● Supplied entries:
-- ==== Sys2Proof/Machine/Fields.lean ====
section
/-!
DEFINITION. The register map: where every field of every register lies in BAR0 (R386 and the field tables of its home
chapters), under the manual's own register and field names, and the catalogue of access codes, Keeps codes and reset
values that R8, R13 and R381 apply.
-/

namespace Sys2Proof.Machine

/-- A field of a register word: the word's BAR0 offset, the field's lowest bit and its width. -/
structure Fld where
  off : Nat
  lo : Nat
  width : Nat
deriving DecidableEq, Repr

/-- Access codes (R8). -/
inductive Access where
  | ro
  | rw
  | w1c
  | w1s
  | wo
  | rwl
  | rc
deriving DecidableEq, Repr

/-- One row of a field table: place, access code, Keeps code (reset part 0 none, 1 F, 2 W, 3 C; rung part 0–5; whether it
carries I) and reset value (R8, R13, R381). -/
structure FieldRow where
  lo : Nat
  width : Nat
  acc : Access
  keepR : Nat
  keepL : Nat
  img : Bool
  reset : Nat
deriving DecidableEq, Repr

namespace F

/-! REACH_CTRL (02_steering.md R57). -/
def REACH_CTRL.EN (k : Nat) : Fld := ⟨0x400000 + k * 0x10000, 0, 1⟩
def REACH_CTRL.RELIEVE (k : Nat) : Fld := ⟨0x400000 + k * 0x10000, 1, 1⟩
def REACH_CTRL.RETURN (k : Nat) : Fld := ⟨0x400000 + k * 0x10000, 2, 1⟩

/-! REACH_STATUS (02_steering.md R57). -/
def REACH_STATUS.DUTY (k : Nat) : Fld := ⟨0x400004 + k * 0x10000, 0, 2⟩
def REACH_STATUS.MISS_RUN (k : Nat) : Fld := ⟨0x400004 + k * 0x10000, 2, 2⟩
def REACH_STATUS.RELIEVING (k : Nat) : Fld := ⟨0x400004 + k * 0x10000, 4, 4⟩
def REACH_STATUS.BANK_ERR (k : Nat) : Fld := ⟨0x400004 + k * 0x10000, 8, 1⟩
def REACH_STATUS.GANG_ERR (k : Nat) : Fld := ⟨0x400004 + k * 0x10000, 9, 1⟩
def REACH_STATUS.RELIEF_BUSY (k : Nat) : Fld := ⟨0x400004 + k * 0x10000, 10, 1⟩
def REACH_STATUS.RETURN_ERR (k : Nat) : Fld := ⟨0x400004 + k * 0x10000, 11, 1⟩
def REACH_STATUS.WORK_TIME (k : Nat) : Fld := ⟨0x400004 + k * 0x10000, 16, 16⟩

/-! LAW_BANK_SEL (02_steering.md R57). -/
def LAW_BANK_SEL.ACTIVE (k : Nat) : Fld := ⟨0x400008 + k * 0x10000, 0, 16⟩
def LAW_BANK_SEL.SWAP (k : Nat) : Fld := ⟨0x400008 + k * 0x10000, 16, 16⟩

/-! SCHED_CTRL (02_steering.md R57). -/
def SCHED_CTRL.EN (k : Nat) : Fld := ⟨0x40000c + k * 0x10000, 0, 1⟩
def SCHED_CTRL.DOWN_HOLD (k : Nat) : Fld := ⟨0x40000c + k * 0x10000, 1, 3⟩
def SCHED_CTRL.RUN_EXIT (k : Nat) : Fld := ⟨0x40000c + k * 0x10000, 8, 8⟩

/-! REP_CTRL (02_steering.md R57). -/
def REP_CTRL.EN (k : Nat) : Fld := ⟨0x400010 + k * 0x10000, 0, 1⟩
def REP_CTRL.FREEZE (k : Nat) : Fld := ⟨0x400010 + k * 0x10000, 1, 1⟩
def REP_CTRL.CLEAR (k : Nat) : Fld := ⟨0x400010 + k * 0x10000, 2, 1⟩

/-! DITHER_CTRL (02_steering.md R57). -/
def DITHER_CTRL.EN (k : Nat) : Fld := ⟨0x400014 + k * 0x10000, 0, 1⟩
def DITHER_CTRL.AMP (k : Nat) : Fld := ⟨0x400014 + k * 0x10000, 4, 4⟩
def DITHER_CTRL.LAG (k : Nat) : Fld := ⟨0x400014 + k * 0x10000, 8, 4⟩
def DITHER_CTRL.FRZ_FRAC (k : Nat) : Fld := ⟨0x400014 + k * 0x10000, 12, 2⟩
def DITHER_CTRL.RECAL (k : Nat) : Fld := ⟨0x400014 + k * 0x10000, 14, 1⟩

* * *

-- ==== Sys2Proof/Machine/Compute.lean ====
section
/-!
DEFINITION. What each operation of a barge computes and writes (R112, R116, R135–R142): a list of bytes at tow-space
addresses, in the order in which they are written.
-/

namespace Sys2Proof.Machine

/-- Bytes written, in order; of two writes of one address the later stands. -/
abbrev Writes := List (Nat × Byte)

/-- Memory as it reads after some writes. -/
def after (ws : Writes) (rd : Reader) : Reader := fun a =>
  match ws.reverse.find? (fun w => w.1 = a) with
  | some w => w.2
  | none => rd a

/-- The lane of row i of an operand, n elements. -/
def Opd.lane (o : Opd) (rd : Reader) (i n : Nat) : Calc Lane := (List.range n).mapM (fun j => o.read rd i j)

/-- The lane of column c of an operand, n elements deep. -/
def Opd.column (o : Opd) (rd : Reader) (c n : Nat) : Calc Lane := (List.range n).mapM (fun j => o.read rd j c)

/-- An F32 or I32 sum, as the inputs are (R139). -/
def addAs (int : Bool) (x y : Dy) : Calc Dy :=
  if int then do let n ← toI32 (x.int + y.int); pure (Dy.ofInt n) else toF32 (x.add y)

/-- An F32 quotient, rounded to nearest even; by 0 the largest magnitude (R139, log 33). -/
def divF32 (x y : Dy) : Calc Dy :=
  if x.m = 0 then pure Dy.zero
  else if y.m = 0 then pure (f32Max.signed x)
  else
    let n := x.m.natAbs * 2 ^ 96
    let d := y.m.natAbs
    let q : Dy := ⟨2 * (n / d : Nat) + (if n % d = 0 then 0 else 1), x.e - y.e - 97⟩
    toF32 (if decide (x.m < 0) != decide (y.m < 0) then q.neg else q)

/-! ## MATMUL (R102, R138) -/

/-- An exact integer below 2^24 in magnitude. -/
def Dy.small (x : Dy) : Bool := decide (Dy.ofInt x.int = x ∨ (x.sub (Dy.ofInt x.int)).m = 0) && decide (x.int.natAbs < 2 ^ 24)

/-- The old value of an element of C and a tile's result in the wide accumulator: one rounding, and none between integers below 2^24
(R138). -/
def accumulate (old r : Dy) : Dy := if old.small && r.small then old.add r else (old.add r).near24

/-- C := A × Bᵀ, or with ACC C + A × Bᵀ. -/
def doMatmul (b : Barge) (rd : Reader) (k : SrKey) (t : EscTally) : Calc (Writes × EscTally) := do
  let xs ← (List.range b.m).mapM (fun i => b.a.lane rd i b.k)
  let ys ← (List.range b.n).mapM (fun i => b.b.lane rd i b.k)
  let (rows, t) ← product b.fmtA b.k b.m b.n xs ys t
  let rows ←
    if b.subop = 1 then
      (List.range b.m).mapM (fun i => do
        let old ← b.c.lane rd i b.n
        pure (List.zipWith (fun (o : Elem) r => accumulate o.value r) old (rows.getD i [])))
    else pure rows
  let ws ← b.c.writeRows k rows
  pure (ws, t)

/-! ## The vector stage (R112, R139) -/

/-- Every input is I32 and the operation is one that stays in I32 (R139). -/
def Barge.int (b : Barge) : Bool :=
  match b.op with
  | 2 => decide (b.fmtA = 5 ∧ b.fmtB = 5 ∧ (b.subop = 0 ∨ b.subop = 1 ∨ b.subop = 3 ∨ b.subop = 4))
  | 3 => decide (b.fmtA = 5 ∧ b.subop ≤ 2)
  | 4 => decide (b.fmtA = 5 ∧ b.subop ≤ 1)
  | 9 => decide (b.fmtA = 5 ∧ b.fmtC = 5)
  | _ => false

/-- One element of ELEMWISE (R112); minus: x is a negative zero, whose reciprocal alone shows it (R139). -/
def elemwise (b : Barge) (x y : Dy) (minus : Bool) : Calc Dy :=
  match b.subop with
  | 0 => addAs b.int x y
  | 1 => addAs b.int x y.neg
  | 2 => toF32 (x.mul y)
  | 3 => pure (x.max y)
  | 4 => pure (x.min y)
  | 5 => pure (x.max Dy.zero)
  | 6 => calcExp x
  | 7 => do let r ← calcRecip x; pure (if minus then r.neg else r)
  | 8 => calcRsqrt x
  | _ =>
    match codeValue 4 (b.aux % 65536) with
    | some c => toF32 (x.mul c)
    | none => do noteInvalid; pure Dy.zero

==

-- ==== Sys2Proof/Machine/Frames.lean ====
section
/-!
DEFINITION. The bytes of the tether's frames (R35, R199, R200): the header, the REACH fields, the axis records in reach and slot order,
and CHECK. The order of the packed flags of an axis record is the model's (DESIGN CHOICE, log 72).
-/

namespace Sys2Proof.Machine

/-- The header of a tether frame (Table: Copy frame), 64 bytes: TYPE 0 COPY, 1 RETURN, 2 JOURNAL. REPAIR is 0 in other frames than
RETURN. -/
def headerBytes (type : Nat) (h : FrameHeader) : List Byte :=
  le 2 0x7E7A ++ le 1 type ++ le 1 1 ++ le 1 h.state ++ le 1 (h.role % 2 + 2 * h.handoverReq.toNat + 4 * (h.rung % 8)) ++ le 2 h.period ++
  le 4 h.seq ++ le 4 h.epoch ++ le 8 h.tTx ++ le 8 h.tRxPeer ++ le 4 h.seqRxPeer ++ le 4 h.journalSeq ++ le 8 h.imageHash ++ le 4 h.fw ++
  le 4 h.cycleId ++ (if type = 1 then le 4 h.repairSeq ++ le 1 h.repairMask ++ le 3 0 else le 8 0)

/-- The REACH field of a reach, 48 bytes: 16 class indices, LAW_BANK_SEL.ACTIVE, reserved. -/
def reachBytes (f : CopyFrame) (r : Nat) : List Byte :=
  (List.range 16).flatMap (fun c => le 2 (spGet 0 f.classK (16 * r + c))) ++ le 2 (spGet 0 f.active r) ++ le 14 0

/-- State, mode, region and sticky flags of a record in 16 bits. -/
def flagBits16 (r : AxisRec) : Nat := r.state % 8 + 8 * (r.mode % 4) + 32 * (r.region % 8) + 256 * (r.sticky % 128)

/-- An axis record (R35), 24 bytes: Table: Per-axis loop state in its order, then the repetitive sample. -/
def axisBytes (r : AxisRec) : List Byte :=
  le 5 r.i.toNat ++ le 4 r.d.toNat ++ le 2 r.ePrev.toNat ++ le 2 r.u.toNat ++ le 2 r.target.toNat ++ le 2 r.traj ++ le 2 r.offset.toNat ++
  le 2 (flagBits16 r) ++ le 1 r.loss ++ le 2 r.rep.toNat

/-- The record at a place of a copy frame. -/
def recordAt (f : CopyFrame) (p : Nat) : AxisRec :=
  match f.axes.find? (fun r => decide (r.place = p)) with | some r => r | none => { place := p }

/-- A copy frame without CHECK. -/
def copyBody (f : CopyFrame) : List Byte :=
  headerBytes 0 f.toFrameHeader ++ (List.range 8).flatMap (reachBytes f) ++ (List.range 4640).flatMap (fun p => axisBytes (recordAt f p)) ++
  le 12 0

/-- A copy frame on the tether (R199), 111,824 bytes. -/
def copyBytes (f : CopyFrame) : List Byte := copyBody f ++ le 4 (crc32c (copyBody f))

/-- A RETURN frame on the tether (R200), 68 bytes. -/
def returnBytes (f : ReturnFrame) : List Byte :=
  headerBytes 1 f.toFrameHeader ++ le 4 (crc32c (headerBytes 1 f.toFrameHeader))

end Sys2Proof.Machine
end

● Task details: Output the lines of the records above exactly as they appear, from the line containing "def REP_CTRL.FREEZE (k" through the line containing "def DITHER_CTRL.RECAL (k".

● Result of this task:
def REP_CTRL.FREEZE (k : Nat) : Fld := ⟨0x400010 + k * 0x10000, 1, 1⟩
def REP_CTRL.CLEAR (k : Nat) : Fld := ⟨0x400010 + k * 0x10000, 2, 1⟩

/-! DITHER_CTRL (02_steering.md R57). -/
def DITHER_CTRL.EN (k : Nat) : Fld := ⟨0x400014 + k * 0x10000, 0, 1⟩
def DITHER_CTRL.AMP (k : Nat) : Fld := ⟨0x400014 + k * 0x10000, 4, 4⟩
def DITHER_CTRL.LAG (k : Nat) : Fld := ⟨0x400014 + k * 0x10000, 8, 4⟩
def DITHER_CTRL.FRZ_FRAC (k : Nat) : Fld := ⟨0x400014 + k * 0x10000, 12, 2⟩
def DITHER_CTRL.RECAL (k : Nat) : Fld := ⟨0x400014 + k * 0x10000, 14, 1⟩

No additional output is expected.